LAKE District residents were among the first to be hit by this week's petrol crisis, but as my picture shows community spirit came to the fore as they helped stranded tourists to the top of Kirkstone Pass, telling them they could roll down into Patterdale where there was a fully-stocked filing station at the bottom, thus craftily getting rid of the visitors and conserving supplies in Ambleside for local use.

(Contributed picture)

OLYMPIC time is here again offering a chance to marvel yet again at how a country can afford to spend billions of pounds on building virtually a small city to house them and on the often incomprehensible, but lavish, opening and closing ceremonies.

For many years I have held the view that the Olympics should be returned to their roots, basic running, jumping and chucking things about, anything requiring a judge's decision should be scrapped.

Out would go gymnastics, synchronised swimming, judo, wrestling, boxing, and all the others which, to a large degree, rely on the verdict of someone who is a judge often because they could not do the sport to top level themselves.
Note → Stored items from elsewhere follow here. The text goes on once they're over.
/-- tdata1 after a write by M-mode software: type 6 (mcontrol6, equality match), type 3 (icount), else disabled; Debug Mode alone owns a
trigger or selects action 1 (R489). -/
def tdata1Write (v : Word) : Word :=
  match fld v 63 60 with
  | 6 => 0x6000_0000_0000_0000 ||| (v &&& 0x187_005F)
  | 3 => 0x3000_0000_0000_0000 ||| (v &&& 0x6FF_FEC0)
  | _ => 0xF000_0000_0000_0000
/-- tdata1 after a write from Debug Mode, which may own the trigger (dmode) and select action 1 with it (R489). -/
def tdata1Debug (v : Word) : Word :=
  let own := v &&& 0x0800_0000_0000_0000
  let act : Word := if own = 0 then 0 else 1
  match fld v 63 60 with
  | 6 => tdata1Write v ||| own ||| (if fld v 15 12 = 1 then act <<< 12 else 0)
  | 3 => tdata1Write v ||| own ||| (if fld v 5 0 = 1 then act else 0)
  | _ => tdata1Write v
/-- Whether Debug Mode owns the trigger that tselect names: M-mode software does not change it. -/
def Hart.trigOwned (c : Hart) : Bool := (tabGet 0 c.csr (0x10000 + 4 * (c.csrRaw 0x7A0).toNat + 1)).getLsbD 59

/-- A write of a CSR to a hart's own storage. -/
def Hart.csrWrite (h : HartId) (c : Hart) (n : Nat) (v : Word) : Hart :=
  let fs (c : Hart) : Hart :=
    let c := c.csrPut 0x300 (putFld (c.csrRaw 0x300) 14 13 3)
    if modeVirt c.mode then c.csrPut 0x200 (putFld (c.csrRaw 0x200) 14 13 3) else c
  let vsd (c : Hart) : Hart :=
    let c := c.csrPut 0x300 (putFld (c.csrRaw 0x300) 10 9 3)
    if modeVirt c.mode then c.csrPut 0x200 (putFld (c.csrRaw 0x200) 10 9 3) else c
  match n with
  | 0x001 => fs (c.csrPut 0x003 (putFld (c.csrRaw 0x003) 4 0 v.toNat))
  | 0x002 => fs (c.csrPut 0x003 (putFld (c.csrRaw 0x003) 7 5 v.toNat))
  | 0x003 => fs (c.csrPut 0x003 (v &&& 0xFF))
  | 0x008 => vsd (c.csrPut 0x008 (v &&& 0xFF))
  | 0x009 => vsd (c.csrPut 0x00F (putFld (c.csrRaw 0x00F) 0 0 v.toNat))
  | 0x00A => vsd (c.csrPut 0x00F (putFld (c.csrRaw 0x00F) 2 1 v.toNat))
  | 0x00F => vsd (c.csrPut 0x00F (v &&& 7))
  | 0x100 => c.csrPut 0x300 ((c.csrRaw 0x300 &&& ~~~sstatusWr) ||| (v &&& sstatusWr))
  | 0x200 => c.csrPut 0x200 (v &&& sstatusWr)
  | 0x300 => c.csrPut 0x300 (mstatusWrite h (c.csrRaw 0x300) v)
  | 0x104 => let m := c.mideleg (isT h) &&& 0x222; c.csrPut 0x304 ((c.csrRaw 0x304 &&& ~~~m) ||| (v &&& m))
  | 0x604 => c.csrPut 0x304 ((c.csrRaw 0x304 &&& ~~~0x1444) ||| (v &&& 0x1444))
  | 0x204 => let m := c.csrRaw 0x603 &&& 0x444; c.csrPut 0x304 ((c.csrRaw 0x304 &&& ~~~m) ||| ((v <<< 1) &&& m))
  | 0x144 => let m := c.mideleg (isT h) &&& 2; c.csrPut 0x344 ((c.csrRaw 0x344 &&& ~~~m) ||| (v &&& m))
  | 0x244 => let m := c.csrRaw 0x603 &&& 4; c.csrPut 0x645 ((c.csrRaw 0x645 &&& ~~~m) ||| ((v <<< 1) &&& m))
  | 0x644 => c.csrPut 0x645 ((c.csrRaw 0x645 &&& ~~~4) ||| (v &&& 4))
  | 0x344 => if isT h then (c.csrPut 0x344 (v &&& 0x222)).csrPut 0x645 ((c.csrRaw 0x645 &&& ~~~4) ||| (v &&& 4)) else c
  | 0x309 => c.csrPut 0x344 (v &&& 0x222)
  | 0x301 => c
  | 0x7A1 => if c.trigOwned then c else c.csrPut (0x10000 + 4 * (c.csrRaw 0x7A0).toNat + 1) (tdata1Write v)
  | 0x7A2 => if c.trigOwned then c else c.csrPut (0x10000 + 4 * (c.csrRaw 0x7A0).toNat + 2) v
  | 0x7A3 | 0x7A4 => c
  | _ => c.csrPut n (csrStore h c n v)

/-- XPRED.FLUSH: the direction predictor, the target buffers and the return stack are empty (R53). -/
def Hart.predFlush (c : Hart) : Hart := { c with pred := { Pred.empty with mdp := c.pred.mdp } }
Also out would be the equipment sports such as cycling, sailing and horse-leaping, as it always seems unfair to me that Olympic gold should rest on the number of sprockets on a cog wheel, the ability to put the best polish on a hull, or what a horse (usually called Helvellyn Single-Glazing, or some similar bit of blatant advertising) had for breakfast.

Having reduced the games to essentials and given that 99.5 per cent of people watch them on television rather than pay inflated prices to travel halfway round the world and see a fraction of them, I believe Cumbria would be in a good position to bid for a future staging and put on a show which was both entertaining and honest.

Hurdling for instance would involve competitors sprinting across a few fields and taking our stone walls in their stride.

No chance of craftily knocking over a few with the leading foot to save a few hundredths of a second - just a bit of rolling around clutching yourself in agony if the jump is not quite high enough.

Long jump would take on a whole new dimension in a Cumbria Olympics.

Competition would start near the top of the Kentmere valley, where the River Kent is but a trickle.

Everyone would cleared it would then move downstream a bit for the next round, giving the cameras a chance of a new view rather than the same old sandpit.

As the river widened there would be no need for a judge peering at a plastacine strip to see whether it was a legal jump - anyone with a wet trainer would be out.

It would also be clear that by the time the competition reached Gooseholme anyone still in was on drugs.

The Stricklandgate Dash would become the premier sprint event of the games.

Competitors would line up at the Pelican crossing at Allhallows Lane then sprint across the instant the little man goes red (as most pedestrians in Kendal do already).

After a number of heats the last one to be knocked down would win the gold.

Throwing sports would include the spectacle of the North of England Yorkie Chucking Championship.

Women competitors to throw the ones with pink bows and men the ones with blue bows.

No need for a judge here either as competitors would all throw from the top deck of a Windermere steamer at the same time and would therefore not be able to get ahead of the throwing line, while the rings in the water would show who had won.